EXERCISE DESCRIPTION: From the entries below, please output exactly the lines starting at the one containing "no meaning. -/" and ending at the one containing "happen. No arm raises it in this model. -/", both included.

DATA EXCERPTS:
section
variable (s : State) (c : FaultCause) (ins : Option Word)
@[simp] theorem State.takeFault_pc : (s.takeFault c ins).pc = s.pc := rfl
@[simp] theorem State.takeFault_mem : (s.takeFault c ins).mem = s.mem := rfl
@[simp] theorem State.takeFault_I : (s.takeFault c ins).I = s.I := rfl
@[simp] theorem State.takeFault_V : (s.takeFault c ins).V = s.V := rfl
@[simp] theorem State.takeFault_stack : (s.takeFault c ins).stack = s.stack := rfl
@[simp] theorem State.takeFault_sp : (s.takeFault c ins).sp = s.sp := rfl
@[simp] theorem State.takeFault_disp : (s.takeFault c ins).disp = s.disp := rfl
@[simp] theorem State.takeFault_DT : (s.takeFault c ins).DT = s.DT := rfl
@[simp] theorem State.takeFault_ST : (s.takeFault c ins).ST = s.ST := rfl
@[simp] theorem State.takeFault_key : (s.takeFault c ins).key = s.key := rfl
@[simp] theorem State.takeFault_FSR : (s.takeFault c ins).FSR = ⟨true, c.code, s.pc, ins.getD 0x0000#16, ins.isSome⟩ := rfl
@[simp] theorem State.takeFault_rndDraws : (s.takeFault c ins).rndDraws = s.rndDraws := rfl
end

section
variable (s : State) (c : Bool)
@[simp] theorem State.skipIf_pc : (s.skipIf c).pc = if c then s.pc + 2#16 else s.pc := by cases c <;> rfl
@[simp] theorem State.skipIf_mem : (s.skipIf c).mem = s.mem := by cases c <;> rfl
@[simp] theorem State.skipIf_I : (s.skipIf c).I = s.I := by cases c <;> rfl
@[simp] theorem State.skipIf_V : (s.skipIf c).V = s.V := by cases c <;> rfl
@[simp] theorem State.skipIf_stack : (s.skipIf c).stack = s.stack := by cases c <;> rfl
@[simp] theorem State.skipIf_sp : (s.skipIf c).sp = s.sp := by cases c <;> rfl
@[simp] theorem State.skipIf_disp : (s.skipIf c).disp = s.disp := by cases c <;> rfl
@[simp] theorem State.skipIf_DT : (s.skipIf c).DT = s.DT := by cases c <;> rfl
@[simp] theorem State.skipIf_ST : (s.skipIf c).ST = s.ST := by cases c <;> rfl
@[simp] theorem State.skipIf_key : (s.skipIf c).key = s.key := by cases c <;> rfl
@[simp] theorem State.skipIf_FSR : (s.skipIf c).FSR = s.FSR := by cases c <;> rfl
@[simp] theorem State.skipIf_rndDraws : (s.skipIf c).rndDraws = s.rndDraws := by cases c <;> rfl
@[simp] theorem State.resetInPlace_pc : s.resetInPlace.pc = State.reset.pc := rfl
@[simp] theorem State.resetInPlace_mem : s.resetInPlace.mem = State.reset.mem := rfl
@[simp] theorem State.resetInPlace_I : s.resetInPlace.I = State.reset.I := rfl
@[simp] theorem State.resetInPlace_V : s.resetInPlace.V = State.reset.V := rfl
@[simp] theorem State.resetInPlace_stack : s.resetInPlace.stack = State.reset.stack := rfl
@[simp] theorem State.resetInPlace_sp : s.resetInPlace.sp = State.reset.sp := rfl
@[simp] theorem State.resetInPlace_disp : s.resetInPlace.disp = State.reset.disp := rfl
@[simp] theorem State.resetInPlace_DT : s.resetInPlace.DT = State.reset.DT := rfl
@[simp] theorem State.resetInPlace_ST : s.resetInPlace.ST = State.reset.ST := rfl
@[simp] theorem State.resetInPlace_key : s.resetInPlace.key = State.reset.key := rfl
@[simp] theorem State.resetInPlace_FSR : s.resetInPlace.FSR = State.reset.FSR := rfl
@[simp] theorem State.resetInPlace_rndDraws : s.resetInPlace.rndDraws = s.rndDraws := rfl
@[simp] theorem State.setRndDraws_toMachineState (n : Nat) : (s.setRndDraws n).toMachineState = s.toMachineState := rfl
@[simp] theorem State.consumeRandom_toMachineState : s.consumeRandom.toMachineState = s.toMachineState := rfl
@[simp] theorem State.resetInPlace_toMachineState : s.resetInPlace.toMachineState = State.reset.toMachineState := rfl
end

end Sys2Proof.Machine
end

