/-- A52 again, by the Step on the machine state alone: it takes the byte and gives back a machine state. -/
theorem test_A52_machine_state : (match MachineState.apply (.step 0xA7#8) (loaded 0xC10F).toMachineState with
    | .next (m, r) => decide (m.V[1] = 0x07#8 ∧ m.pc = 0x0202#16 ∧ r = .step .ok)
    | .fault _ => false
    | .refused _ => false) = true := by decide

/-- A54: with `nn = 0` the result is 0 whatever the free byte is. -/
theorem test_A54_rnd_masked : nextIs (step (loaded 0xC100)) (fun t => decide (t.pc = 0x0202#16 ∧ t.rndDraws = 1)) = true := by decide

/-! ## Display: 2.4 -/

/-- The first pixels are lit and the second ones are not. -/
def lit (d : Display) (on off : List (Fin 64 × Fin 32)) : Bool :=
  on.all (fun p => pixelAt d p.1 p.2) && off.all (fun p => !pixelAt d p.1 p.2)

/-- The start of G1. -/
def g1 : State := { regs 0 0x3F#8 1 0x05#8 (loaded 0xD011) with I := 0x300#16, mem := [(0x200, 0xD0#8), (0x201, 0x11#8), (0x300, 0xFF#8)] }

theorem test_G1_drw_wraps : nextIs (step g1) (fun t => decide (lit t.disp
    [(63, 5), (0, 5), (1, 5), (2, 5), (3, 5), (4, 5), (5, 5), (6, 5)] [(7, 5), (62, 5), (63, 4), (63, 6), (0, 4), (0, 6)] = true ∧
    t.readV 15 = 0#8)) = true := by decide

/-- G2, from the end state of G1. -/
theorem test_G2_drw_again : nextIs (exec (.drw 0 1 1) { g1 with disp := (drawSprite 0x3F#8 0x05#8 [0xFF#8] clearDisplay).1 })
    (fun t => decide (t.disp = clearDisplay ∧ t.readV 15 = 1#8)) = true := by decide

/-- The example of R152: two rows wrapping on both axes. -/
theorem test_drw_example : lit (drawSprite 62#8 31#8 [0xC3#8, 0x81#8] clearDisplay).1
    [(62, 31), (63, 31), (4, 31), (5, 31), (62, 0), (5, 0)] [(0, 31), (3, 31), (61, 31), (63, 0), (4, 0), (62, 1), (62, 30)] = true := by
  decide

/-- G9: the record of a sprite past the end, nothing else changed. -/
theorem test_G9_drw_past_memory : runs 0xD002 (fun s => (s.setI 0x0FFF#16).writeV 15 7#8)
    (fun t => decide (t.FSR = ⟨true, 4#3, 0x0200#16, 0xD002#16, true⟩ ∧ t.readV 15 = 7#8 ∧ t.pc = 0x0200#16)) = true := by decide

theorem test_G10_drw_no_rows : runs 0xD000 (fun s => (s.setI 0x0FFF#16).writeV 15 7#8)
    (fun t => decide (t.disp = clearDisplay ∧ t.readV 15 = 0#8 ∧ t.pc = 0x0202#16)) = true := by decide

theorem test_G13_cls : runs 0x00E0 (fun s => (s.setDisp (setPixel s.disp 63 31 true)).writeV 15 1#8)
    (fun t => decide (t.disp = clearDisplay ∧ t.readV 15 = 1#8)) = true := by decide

==

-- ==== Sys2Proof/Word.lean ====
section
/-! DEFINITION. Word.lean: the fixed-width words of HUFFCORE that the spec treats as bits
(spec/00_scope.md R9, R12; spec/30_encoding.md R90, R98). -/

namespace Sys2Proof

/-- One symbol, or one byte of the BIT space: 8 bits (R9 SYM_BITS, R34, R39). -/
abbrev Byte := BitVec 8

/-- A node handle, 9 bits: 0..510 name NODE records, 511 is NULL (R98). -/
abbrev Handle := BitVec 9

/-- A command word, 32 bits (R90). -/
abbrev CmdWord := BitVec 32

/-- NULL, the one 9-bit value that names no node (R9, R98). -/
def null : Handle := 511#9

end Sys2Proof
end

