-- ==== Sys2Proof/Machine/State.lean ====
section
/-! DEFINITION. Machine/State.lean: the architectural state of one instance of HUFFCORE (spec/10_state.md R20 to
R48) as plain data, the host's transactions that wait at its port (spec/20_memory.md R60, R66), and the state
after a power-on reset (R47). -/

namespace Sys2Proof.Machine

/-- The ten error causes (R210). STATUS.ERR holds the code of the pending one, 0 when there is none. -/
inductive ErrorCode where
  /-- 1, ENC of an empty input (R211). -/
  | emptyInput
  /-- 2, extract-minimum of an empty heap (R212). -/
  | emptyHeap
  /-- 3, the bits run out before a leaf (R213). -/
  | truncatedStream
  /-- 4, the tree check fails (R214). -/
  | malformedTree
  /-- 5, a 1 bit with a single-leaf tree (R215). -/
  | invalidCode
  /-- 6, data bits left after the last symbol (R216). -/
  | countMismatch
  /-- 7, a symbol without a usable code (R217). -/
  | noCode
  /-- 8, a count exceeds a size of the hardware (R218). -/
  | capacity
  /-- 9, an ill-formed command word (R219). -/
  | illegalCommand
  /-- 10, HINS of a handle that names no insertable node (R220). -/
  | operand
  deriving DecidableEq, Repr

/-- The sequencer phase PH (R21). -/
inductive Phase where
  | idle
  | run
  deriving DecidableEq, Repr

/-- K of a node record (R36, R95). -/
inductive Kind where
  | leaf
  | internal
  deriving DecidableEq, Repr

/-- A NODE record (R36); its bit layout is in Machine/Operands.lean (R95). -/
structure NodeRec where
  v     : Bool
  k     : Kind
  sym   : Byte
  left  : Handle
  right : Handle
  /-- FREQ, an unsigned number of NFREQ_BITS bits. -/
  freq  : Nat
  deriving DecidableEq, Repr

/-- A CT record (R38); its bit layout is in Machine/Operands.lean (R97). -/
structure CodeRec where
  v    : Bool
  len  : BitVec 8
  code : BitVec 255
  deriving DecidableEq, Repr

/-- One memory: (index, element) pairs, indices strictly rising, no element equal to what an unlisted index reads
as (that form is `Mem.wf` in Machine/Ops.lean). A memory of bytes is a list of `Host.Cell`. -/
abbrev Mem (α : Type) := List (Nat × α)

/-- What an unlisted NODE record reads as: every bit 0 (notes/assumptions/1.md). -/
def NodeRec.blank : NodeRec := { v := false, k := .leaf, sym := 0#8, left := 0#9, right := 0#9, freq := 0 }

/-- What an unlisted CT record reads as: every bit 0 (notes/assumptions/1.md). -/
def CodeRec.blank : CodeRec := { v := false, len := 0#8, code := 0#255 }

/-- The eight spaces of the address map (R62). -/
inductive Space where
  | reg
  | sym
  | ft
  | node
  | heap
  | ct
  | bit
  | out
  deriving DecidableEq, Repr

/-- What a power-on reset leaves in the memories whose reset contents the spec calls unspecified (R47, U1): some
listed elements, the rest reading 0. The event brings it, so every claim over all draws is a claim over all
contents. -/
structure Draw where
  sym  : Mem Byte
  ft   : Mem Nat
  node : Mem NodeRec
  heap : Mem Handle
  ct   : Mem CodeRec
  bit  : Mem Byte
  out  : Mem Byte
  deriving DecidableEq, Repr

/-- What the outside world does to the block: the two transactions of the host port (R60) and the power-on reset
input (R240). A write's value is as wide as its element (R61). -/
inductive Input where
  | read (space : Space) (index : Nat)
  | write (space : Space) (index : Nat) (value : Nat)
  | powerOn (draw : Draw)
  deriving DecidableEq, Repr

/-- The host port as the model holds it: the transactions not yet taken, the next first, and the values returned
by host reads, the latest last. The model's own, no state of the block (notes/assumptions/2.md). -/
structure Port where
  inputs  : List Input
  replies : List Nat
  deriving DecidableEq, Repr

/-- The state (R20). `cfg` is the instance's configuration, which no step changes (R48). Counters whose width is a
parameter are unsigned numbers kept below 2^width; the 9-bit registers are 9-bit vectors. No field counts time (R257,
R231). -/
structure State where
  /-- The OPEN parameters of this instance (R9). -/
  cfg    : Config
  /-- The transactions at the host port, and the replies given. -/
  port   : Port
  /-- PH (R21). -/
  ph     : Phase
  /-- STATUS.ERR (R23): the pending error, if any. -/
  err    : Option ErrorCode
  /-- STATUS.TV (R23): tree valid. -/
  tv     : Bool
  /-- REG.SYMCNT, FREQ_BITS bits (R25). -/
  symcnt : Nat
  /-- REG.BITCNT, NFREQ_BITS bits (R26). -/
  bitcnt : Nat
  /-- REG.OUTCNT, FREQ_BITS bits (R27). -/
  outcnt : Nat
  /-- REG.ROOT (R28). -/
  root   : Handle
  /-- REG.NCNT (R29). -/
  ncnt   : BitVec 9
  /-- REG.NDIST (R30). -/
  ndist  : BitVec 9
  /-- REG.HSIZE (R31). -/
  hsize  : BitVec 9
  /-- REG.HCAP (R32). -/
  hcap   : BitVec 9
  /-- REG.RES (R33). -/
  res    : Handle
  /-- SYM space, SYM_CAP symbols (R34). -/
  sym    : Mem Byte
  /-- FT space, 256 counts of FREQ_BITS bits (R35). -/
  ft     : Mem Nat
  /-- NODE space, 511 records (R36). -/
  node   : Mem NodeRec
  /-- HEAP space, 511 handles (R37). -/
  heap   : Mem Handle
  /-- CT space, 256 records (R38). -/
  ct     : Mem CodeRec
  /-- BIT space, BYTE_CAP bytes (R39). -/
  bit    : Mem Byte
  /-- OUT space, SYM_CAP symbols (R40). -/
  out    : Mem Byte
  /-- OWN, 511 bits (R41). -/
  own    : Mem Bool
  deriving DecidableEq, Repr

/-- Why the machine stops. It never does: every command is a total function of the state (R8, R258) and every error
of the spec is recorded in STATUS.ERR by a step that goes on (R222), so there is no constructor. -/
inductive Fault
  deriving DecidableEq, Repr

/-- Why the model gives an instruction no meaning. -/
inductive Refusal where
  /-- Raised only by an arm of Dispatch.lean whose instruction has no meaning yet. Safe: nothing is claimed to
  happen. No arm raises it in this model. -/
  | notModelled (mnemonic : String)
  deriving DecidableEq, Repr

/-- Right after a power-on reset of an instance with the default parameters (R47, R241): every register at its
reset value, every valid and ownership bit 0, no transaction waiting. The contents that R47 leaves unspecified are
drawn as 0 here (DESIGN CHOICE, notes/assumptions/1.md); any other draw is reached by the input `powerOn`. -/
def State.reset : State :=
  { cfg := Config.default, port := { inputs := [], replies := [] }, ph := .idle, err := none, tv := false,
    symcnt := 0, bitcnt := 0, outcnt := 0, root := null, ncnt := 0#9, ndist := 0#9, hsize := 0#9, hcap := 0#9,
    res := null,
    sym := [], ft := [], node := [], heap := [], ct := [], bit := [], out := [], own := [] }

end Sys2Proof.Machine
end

ANSWER TO THIS TASK:
/-- Why the model gives an instruction no meaning. -/
inductive Refusal where
  /-- Raised only by an arm of Dispatch.lean whose instruction has no meaning yet. Safe: nothing is claimed to
  happen. No arm raises it in this model. -/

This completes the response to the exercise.